## Task details
The complete data, repeated exactly, should form your response.

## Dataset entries

-- ==== Sys2Proof/Laws/FrameFlow.lean ====
section
/-! SUPPORT. What each operation of Flow.lean leaves unchanged, part by part. -/

namespace Sys2Proof.Machine

set_option linter.all false

@[simp] theorem bumpSqhd_frame (conn : Nat) (s : State) {p : Field} (t : State) (hp : p ∉ [.conns]) : Same p
    (bumpSqhd conn s) t ↔ Same p s t := by
  simp at hp
  simp [hp, bumpSqhd]

@[simp] theorem takeHead_frame (conn : Nat) (s : State) {p : Field} (t : State) (hp : p ∉ [.conns]) : Same p
    (takeHead conn s) t ↔ Same p s t := by
  simp at hp
  simp [hp, takeHead]

@[simp] theorem sendCpl_frame (conn : Nat) (cid : Nat) (st : Status) (dw0 : Nat) (inval : Option (BitVec 32))
    (cmd : Nat) (s : State) {p : Field} (t : State) (hp : p ∉ [.mgmt, .conns, .egress, .pair]) : Same p
    (sendCpl conn cid st dw0 inval cmd s) t ↔ Same p s t := by
  simp at hp
  simp [hp, sendCpl]

@[simp] theorem notice_frame (k : Nat) (dw : Nat) (s : State) {p : Field} (t : State)
    (hp : p ∉ [.mgmt, .conns, .cmd, .egress, .pair]) : Same p (notice k dw s) t ↔ Same p s t := by
  simp at hp
  simp only [notice]; (repeat' split) <;> simp [hp]

@[simp] theorem msixSend_frame (v : Nat) (s : State) {p : Field} (t : State) (hp : p ∉ [.out, .attach]) : Same p
    (msixSend v s) t ↔ Same p s t := by
  simp at hp
  simp [hp, msixSend]

@[simp] theorem writeCqe_frame (e : Nat × Nat × Status × Nat) (s : State) {p : Field} (t : State)
    (hp : p ∉ [.out, .attach]) : Same p (writeCqe e s) t ↔ Same p s t := by
  simp at hp
  simp [hp, writeCqe]

@[simp] theorem drainCqes_frame (s : State) {p : Field} (t : State) (hp : p ∉ [.out, .attach]) : Same p
    (drainCqes s) t ↔ Same p s t := by
  simp at hp
  simp [hp, drainCqes]

@[simp] theorem postCqe_frame (q : Nat) (cid : Nat) (st : Status) (dw0 : Nat) (s : State) {p : Field} (t : State)
    (hp : p ∉ [.out, .attach]) : Same p (postCqe q cid st dw0 s) t ↔ Same p s t := by
  simp at hp
  simp [hp, postCqe]

@[simp] theorem attachNotice_frame (dw : Nat) (s : State) {p : Field} (t : State) (hp : p ∉ [.out, .attach]) :
    Same p (attachNotice dw s) t ↔ Same p s t := by
  simp at hp
  simp only [attachNotice]; (repeat' split) <;> simp [hp]

@[simp] theorem attachNsChanged_frame (nsid : Nat) (s : State) {p : Field} (t : State) (hp : p ∉ [.out, .attach])
    : Same p (attachNsChanged nsid s) t ↔ Same p s t := by
  simp at hp
  simp [hp, attachNsChanged]

@[simp] theorem attachAnaChanged_frame (s : State) {p : Field} (t : State) (hp : p ∉ [.out, .attach]) : Same p
    (attachAnaChanged s) t ↔ Same p s t := by
  simp at hp
  simp [hp, attachAnaChanged]

@[simp] theorem namespaceChanged_frame (ns : Nat) (s : State) {p : Field} (t : State)
    (hp : p ∉ [.out, .mgmt, .conns, .cmd, .egress, .pair, .attach]) : Same p (namespaceChanged ns s) t ↔ Same p s
    t := by
  simp at hp
  simp (maxDischargeDepth := 9) [hp, namespaceChanged]

@[simp] theorem discoveryChanged_frame (s : State) {p : Field} (t : State)
    (hp : p ∉ [.mgmt, .conns, .cmd, .egress, .pair]) : Same p (discoveryChanged s) t ↔ Same p s t := by
  simp at hp
  simp [hp, discoveryChanged]

@[simp] theorem setReadOnly_frame (ns : Nat) (cause : Nat) (on : Bool) (s : State) {p : Field} (t : State)
    (hp : p ∉ [.out, .mgmt, .conns, .cmd, .egress, .pair, .attach]) : Same p (setReadOnly ns cause on s) t ↔ Same
    p s t := by
  simp at hp
  simp [hp, setReadOnly]

@[simp] theorem floorCheck_frame (s : State) {p : Field} (t : State)
    (hp : p ∉ [.out, .mgmt, .conns, .cmd, .egress, .media, .pair, .attach]) : Same p (floorCheck s) t ↔ Same p s
    t := by
  simp at hp
  simp [hp, floorCheck]

@[simp] theorem dropGen_frame (g : Nat) (s : State) {p : Field} (t : State) (hp : p ∉ [.attach]) : Same p
    (dropGen g s) t ↔ Same p s t := by
  simp at hp
  simp [hp, dropGen]

@[simp] theorem releaseCmd_frame (id : Nat) (s : State) {p : Field} (t : State)
    (hp : p ∉ [.cmd, .pools, .attach]) : Same p (releaseCmd id s) t ↔ Same p s t := by
  simp at hp
  simp only [releaseCmd]; (repeat' split) <;> simp [hp]

@[simp] theorem logError_frame (src : Src) (cid : Nat) (st : Status) (nsid : Nat) (s : State) {p : Field}
    (t : State) (hp : p ∉ [.cmd, .attach]) : Same p (logError src cid st nsid s) t ↔ Same p s t := by
  simp at hp
  simp only [logError]; (repeat' split) <;> simp [hp]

## Your solution
-- ==== Sys2Proof/Laws/FrameFlow.lean ====
section
/-! SUPPORT. What each operation of Flow.lean leaves unchanged, part by part. -/

namespace Sys2Proof.Machine

set_option linter.all false

@[simp] theorem bumpSqhd_frame (conn : Nat) (s : State) {p : Field} (t : State) (hp : p ∉ [.conns]) : Same p
    (bumpSqhd conn s) t ↔ Same p s t := by
  simp at hp
  simp [hp, bumpSqhd]

@[simp] theorem takeHead_frame (conn : Nat) (s : State) {p : Field} (t : State) (hp : p ∉ [.conns]) : Same p
    (takeHead conn s) t ↔ Same p s t := by
  simp at hp
  simp [hp, takeHead]

@[simp] theorem sendCpl_frame (conn : Nat) (cid : Nat) (st : Status) (dw0 : Nat) (inval : Option (BitVec 32))
    (cmd : Nat) (s : State) {p : Field} (t : State) (hp : p ∉ [.mgmt, .conns, .egress, .pair]) : Same p
    (sendCpl conn cid st dw0 inval cmd s) t ↔ Same p s t := by
  simp at hp
  simp [hp, sendCpl]

@[simp] theorem notice_frame (k : Nat) (dw : Nat) (s : State) {p : Field} (t : State)
    (hp : p ∉ [.mgmt, .conns, .cmd, .egress, .pair]) : Same p (notice k dw s) t ↔ Same p s t := by
  simp at hp
  simp only [notice]; (repeat' split) <;> simp [hp]

@[simp] theorem msixSend_frame (v : Nat) (s : State) {p : Field} (t : State) (hp : p ∉ [.out, .attach]) : Same p
    (msixSend v s) t ↔ Same p s t := by
  simp at hp
  simp [hp, msixSend]

@[simp] theorem writeCqe_frame (e : Nat × Nat × Status × Nat) (s : State) {p : Field} (t : State)
    (hp : p ∉ [.out, .attach]) : Same p (writeCqe e s) t ↔ Same p s t := by
  simp at hp
  simp [hp, writeCqe]

@[simp] theorem drainCqes_frame (s : State) {p : Field} (t : State) (hp : p ∉ [.out, .attach]) : Same p
    (drainCqes s) t ↔ Same p s t := by
  simp at hp
  simp [hp, drainCqes]

@[simp] theorem postCqe_frame (q : Nat) (cid : Nat) (st : Status) (dw0 : Nat) (s : State) {p : Field} (t : State)
    (hp : p ∉ [.out, .attach]) : Same p (postCqe q cid st dw0 s) t ↔ Same p s t := by
  simp at hp
  simp [hp, postCqe]

@[simp] theorem attachNotice_frame (dw : Nat) (s : State) {p : Field} (t : State) (hp : p ∉ [.out, .attach]) :
    Same p (attachNotice dw s) t ↔ Same p s t := by
  simp at hp
  simp only [attachNotice]; (repeat' split) <;> simp [hp]

@[simp] theorem attachNsChanged_frame (nsid : Nat) (s : State) {p : Field} (t : State) (hp : p ∉ [.out, .attach])
    : Same p (attachNsChanged nsid s) t ↔ Same p s t := by
  simp at hp
  simp [hp, attachNsChanged]

@[simp] theorem attachAnaChanged_frame (s : State) {p : Field} (t : State) (hp : p ∉ [.out, .attach]) : Same p
    (attachAnaChanged s) t ↔ Same p s t := by
  simp at hp
  simp [hp, attachAnaChanged]

@[simp] theorem namespaceChanged_frame (ns : Nat) (s : State) {p : Field} (t : State)
    (hp : p ∉ [.out, .mgmt, .conns, .cmd, .egress, .pair, .attach]) : Same p (namespaceChanged ns s) t ↔ Same p s
    t := by
  simp at hp
  simp (maxDischargeDepth := 9) [hp, namespaceChanged]

@[simp] theorem discoveryChanged_frame (s : State) {p : Field} (t : State)
    (hp : p ∉ [.mgmt, .conns, .cmd, .egress, .pair]) : Same p (discoveryChanged s) t ↔ Same p s t := by
  simp at hp
  simp [hp, discoveryChanged]

@[simp] theorem setReadOnly_frame (ns : Nat) (cause : Nat) (on : Bool) (s : State) {p : Field} (t : State)
    (hp : p ∉ [.out, .mgmt, .conns, .cmd, .egress, .pair, .attach]) : Same p (setReadOnly ns cause on s) t ↔ Same
    p s t := by
  simp at hp
  simp [hp, setReadOnly]

@[simp] theorem floorCheck_frame (s : State) {p : Field} (t : State)
    (hp : p ∉ [.out, .mgmt, .conns, .cmd, .egress, .media, .pair, .attach]) : Same p (floorCheck s) t ↔ Same p s
    t := by
  simp at hp
  simp [hp, floorCheck]

@[simp] theorem dropGen_frame (g : Nat) (s : State) {p : Field} (t : State) (hp : p ∉ [.attach]) : Same p
    (dropGen g s) t ↔ Same p s t := by
  simp at hp
  simp [hp, dropGen]

@[simp] theorem releaseCmd_frame (id : Nat) (s : State) {p : Field} (t : State)
    (hp : p ∉ [.cmd, .pools, .attach]) : Same p (releaseCmd id s) t ↔ Same p s t := by
  simp at hp
  simp only [releaseCmd]; (repeat' split) <;> simp [hp]

@[simp] theorem logError_frame (src : Src) (cid : Nat) (st : Status) (nsid : Nat) (s : State) {p : Field}
    (t : State) (hp : p ∉ [.cmd, .attach]) : Same p (logError src cid st nsid s) t ↔ Same p s t := by
  simp at hp
  simp only [logError]; (repeat' split) <;> simp [hp]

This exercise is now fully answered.